:: Work order ::
In the listing that follows, locate the line containing "(startRecorder r).slots = if" and the line containing "generalize bufferCount r = N at *". Retype exactly those two lines and every line between them, and nothing more.

:: Records ::
-- ==== Sys2Proof/Laws/Control.lean ====
section
/-! SUPPORT. What starting, stopping and restarting a recorder leave of it (R153, R159). -/

namespace Sys2Proof.Machine

/-- R153: a STOP keeps the ring and the queue, and empties the ACTIVE buffer. -/
theorem stopRecorder_spec (r : Recorder) : (stopRecorder r).state = .stopped ∧ (stopRecorder r).current = none ∧ (stopRecorder r).waiting = noSources
  ∧ (stopRecorder r).rp = r.rp ∧ (stopRecorder r).frozen = r.frozen ∧ (stopRecorder r).headers = r.headers ∧ (stopRecorder r).seq = r.seq 
  ∧ (stopRecorder r).size = r.size ∧ (stopRecorder r).slots = if hasActiveBuffer r then slotClear r.slots (slotIndex r (writePointer r) 0) (slotIndex r (writePointer r + 1) 0) else r.slots := by
  unfold stopRecorder emptyBuffer
  cases hasActiveBuffer r <;> simp

/-- R153: a START takes buffer wp, or FULL where none is free. -/
theorem startRecorder_spec (r : Recorder) : (startRecorder r).state = (if r.frozen < bufferCount r then .filling else .full) ∧ (startRecorder r).current = r.current ∧ (startRecorder r).waiting = r.waiting
  ∧ (startRecorder r).rp = r.rp ∧ (startRecorder r).frozen = r.frozen ∧ (startRecorder r).headers = r.headers ∧ (startRecorder r).seq = r.seq 
  ∧ (startRecorder r).size = r.size ∧ (startRecorder r).npre = r.npre ∧ (startRecorder r).crossLink = r.crossLink ∧ (startRecorder r).cursorV = r.cursorV ∧ (startRecorder r).cursorC = r.cursorC ∧ (startRecorder r).framesSuppressed = r.framesSuppressed
  ∧ (startRecorder r).slots = if r.frozen < bufferCount r then slotClear r.slots (slotIndex r (writePointer r) 0) (slotIndex r (writePointer r + 1) 0) else r.slots := by
  unfold startRecorder startFilling startBuffer emptyBuffer
  split <;> simp

theorem bufferCount_congr (r r' : Recorder) (h : r.size = r'.size) : bufferCount r = bufferCount r' := by unfold bufferCount; rw [h]

/-- No slot of a FROZEN buffer lies in buffer wp while a buffer is free (R134). -/
theorem frozen_ne_writeBuffer (r : Recorder) (hs : RecorderSound r) (hf : r.frozen < bufferCount r) (bb i : Nat) (hb : bufferMark r bb = .frozen) (hi : i < r.size) (m : Slots) :
    slotRead (slotClear m (writePointer r * r.size) ((writePointer r + 1) * r.size)) (bb * r.size + i) = slotRead m (bb * r.size + i) := by
  apply slotRead_slotClear_out
  rintro ⟨h1, h2⟩
  have hbb : bb = writePointer r := by
    have : 0 < r.size := by omega
    have a1 : writePointer r < bb + 1 := by
      by_contra hc
      have := Nat.mul_le_mul_right r.size (by omega : bb + 1 ≤ writePointer r)
      rw [Nat.add_mul] at this; omega
    have a2 : bb < writePointer r + 1 := by
      by_contra hc
      have := Nat.mul_le_mul_right r.size (by omega : writePointer r + 1 ≤ bb)
      omega
    omega
  unfold bufferMark at hb
  split at hb
  · rename_i hany
    simp only [List.any_eq_true, List.mem_range, decide_eq_true_eq] at hany
    obtain ⟨j, hj, hjb⟩ := hany
    rw [hbb] at hjb
    unfold writePointer at hjb
    have hrp := hs.2.1
    generalize bufferCount r = N at *
    have e1 : (r.rp + j) % N = if r.rp + j < N then r.rp + j else r.rp + j - N := by
      split
      · exact Nat.mod_eq_of_lt ‹_›
      · rw [Nat.mod_eq_sub_mod (by omega), Nat.mod_eq_of_lt (by omega)]
    have e2 : (r.rp + r.frozen) % N = if r.rp + r.frozen < N then r.rp + r.frozen else r.rp + r.frozen - N := by
      split
      · exact Nat.mod_eq_of_lt ‹_›
      · rw [Nat.mod_eq_sub_mod (by omega), Nat.mod_eq_of_lt (by omega)]
    rw [e1, e2] at hjb
    split at hjb <;> split at hjb <;> omega
  · split at hb <;> cases hb

/-- R159: what a RESTART's load leaves of a recorder. -/
theorem restartRecorder_spec (k : CaptureCal) (x y : Recorder) (hx : RecorderSound x) (hy : y = restartRecorder k x) :
   y.seq = x.seq ∧ y.size = k.size ∧ y.npre = k.npre
            ∧ y.crossLink = k.crossLink ∧ y.cursorV = 0 ∧ y.cursorC = 0 ∧ y.current = none
            ∧ y.waiting = noSources ∧ y.framesSuppressed = 0
            ∧ (k.size = x.size →
                y.rp = x.rp ∧ y.frozen = x.frozen ∧ y.headers = x.headers
                  ∧ ∀ b i, bufferMark x b = .frozen → i < x.size →
                      slotRead y.slots (slotIndex y b i) = slotRead x.slots (slotIndex x b i))
            ∧ (k.size ≠ x.size →
                y.rp = 0 ∧ y.frozen = 0 ∧ y.headers = [] ∧ ∀ a, slotRead y.slots a = none)
            ∧ (k.autostart = false → x.state = .stopped → y.state = .stopped)
            ∧ (k.autostart = true ∨ x.state ≠ .stopped →
                y.state = if y.frozen < bufferCount y then .filling else .full) := by
  obtain ⟨a1,a2,a3,a4,a5,a6,a7,a8,a9⟩ := stopRecorder_spec x
  unfold restartRecorder at hy
  by_cases hk : k.size = x.size
  · rw [if_pos hk] at hy
    extract_lets r1 r2 at hy
    obtain ⟨b1,b2,b3,b4,b5,b6,b7,b8,b9,b10,b11,b12,b13,b14⟩ := startRecorder_spec r2
    have hslots : ∀ b i, bufferMark x b = .frozen → i < x.size → slotRead r2.slots (b * x.size + i) = slotRead x.slots (b * x.size + i) := by
      intro b i h1 h2
      show slotRead (stopRecorder x).slots _ = _
      rw [a9]
      split
      · rename_i ha
        simp only [slotIndex, Nat.add_zero]
        exact frozen_ne_writeBuffer x hx (hx.2.2.2.2.1 ha).1 b i h1 h2 _
      · rfl
    have hbc : bufferCount r2 = bufferCount x := bufferCount_congr _ _ hk
    have hwp : writePointer r2 = writePointer x := by
      unfold writePointer; rw [hbc]; show ((stopRecorder x).rp + (stopRecorder x).frozen) % _ = _; rw [a4, a5]
    split at hy
    · subst hy
      rename_i hst
      refine ⟨b7.trans a7, b8, b9, b10, b11, b12, b2.trans a2, b3.trans a3, b13, ?_, fun h => absurd hk h, ?_, ?_⟩
      · intro _
        refine ⟨b4.trans a4, b5.trans a5, b6.trans a6, ?_⟩
        intro b i h1 h2
        simp only [slotIndex]
        rw [b14, show (startRecorder r2).size = x.size from b8.trans hk]
        split
        · rename_i hf
          rw [hwp]
          simp only [slotIndex, Nat.add_zero]
          rw [show r2.size = x.size from hk]
          rw [frozen_ne_writeBuffer x hx (by rw [← hbc]; simpa [show r2.frozen = x.frozen from a5] using hf) b i h1 h2]
          exact hslots b i h1 h2
        · exact hslots b i h1 h2
      · intro h1 h2; rcases hst with h | h
        · rw [h1] at h; cases h
        · exact absurd h2 h
      · intro _; rw [b1, b5, bufferCount_congr _ r2 b8]
    · rename_i hst
      subst hy
      refine ⟨a7, rfl, rfl, rfl, rfl, rfl, a2, a3, rfl, ?_, fun h => absurd hk h, fun _ _ => a1, fun h => absurd h hst⟩
      intro _
      refine ⟨a4, a5, a6, ?_⟩
      intro b i h1 h2
      have := hslots b i h1 h2
      simp only [slotIndex]
      rw [show r2.size = x.size from hk]; exact this
  · rw [if_neg hk] at hy
    extract_lets r1 r2 at hy
    obtain ⟨b1,b2,b3,b4,b5,b6,b7,b8,b9,b10,b11,b12,b13,b14⟩ := startRecorder_spec r2
    split at hy
    · subst hy
      rename_i hst
      refine ⟨b7.trans a7, b8, b9, b10, b11, b12, b2.trans a2, b3.trans a3, b13, fun h => absurd h hk, ?_, ?_, ?_⟩
      · intro _
        refine ⟨b4, b5, b6, ?_⟩
        intro a
        rw [b14]
        split <;> rfl
      · intro h1 h2; rcases hst with h | h
        · rw [h1] at h; cases h
        · exact absurd h2 h
      · intro _; rw [b1, b5, bufferCount_congr _ r2 b8]
    · rename_i hst
      subst hy
      exact ⟨a7, rfl, rfl, rfl, rfl, rfl, a2, a3, rfl, fun h => absurd h hk, fun _ => ⟨rfl, rfl, rfl, fun _ => rfl⟩, fun _ _ => a1, fun h => absurd h hst⟩

end Sys2Proof.Machine
end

:: Task response ::
  ∧ (startRecorder r).slots = if r.frozen < bufferCount r then slotClear r.slots (slotIndex r (writePointer r) 0) (slotIndex r (writePointer r + 1) 0) else r.slots := by
  unfold startRecorder startFilling startBuffer emptyBuffer
  split <;> simp

theorem bufferCount_congr (r r' : Recorder) (h : r.size = r'.size) : bufferCount r = bufferCount r' := by unfold bufferCount; rw [h]

/-- No slot of a FROZEN buffer lies in buffer wp while a buffer is free (R134). -/
theorem frozen_ne_writeBuffer (r : Recorder) (hs : RecorderSound r) (hf : r.frozen < bufferCount r) (bb i : Nat) (hb : bufferMark r bb = .frozen) (hi : i < r.size) (m : Slots) :
    slotRead (slotClear m (writePointer r * r.size) ((writePointer r + 1) * r.size)) (bb * r.size + i) = slotRead m (bb * r.size + i) := by
  apply slotRead_slotClear_out
  rintro ⟨h1, h2⟩
  have hbb : bb = writePointer r := by
    have : 0 < r.size := by omega
    have a1 : writePointer r < bb + 1 := by
      by_contra hc
      have := Nat.mul_le_mul_right r.size (by omega : bb + 1 ≤ writePointer r)
      rw [Nat.add_mul] at this; omega
    have a2 : bb < writePointer r + 1 := by
      by_contra hc
      have := Nat.mul_le_mul_right r.size (by omega : writePointer r + 1 ≤ bb)
      omega
    omega
  unfold bufferMark at hb
  split at hb
  · rename_i hany
    simp only [List.any_eq_true, List.mem_range, decide_eq_true_eq] at hany
    obtain ⟨j, hj, hjb⟩ := hany
    rw [hbb] at hjb
    unfold writePointer at hjb
    have hrp := hs.2.1
    generalize bufferCount r = N at *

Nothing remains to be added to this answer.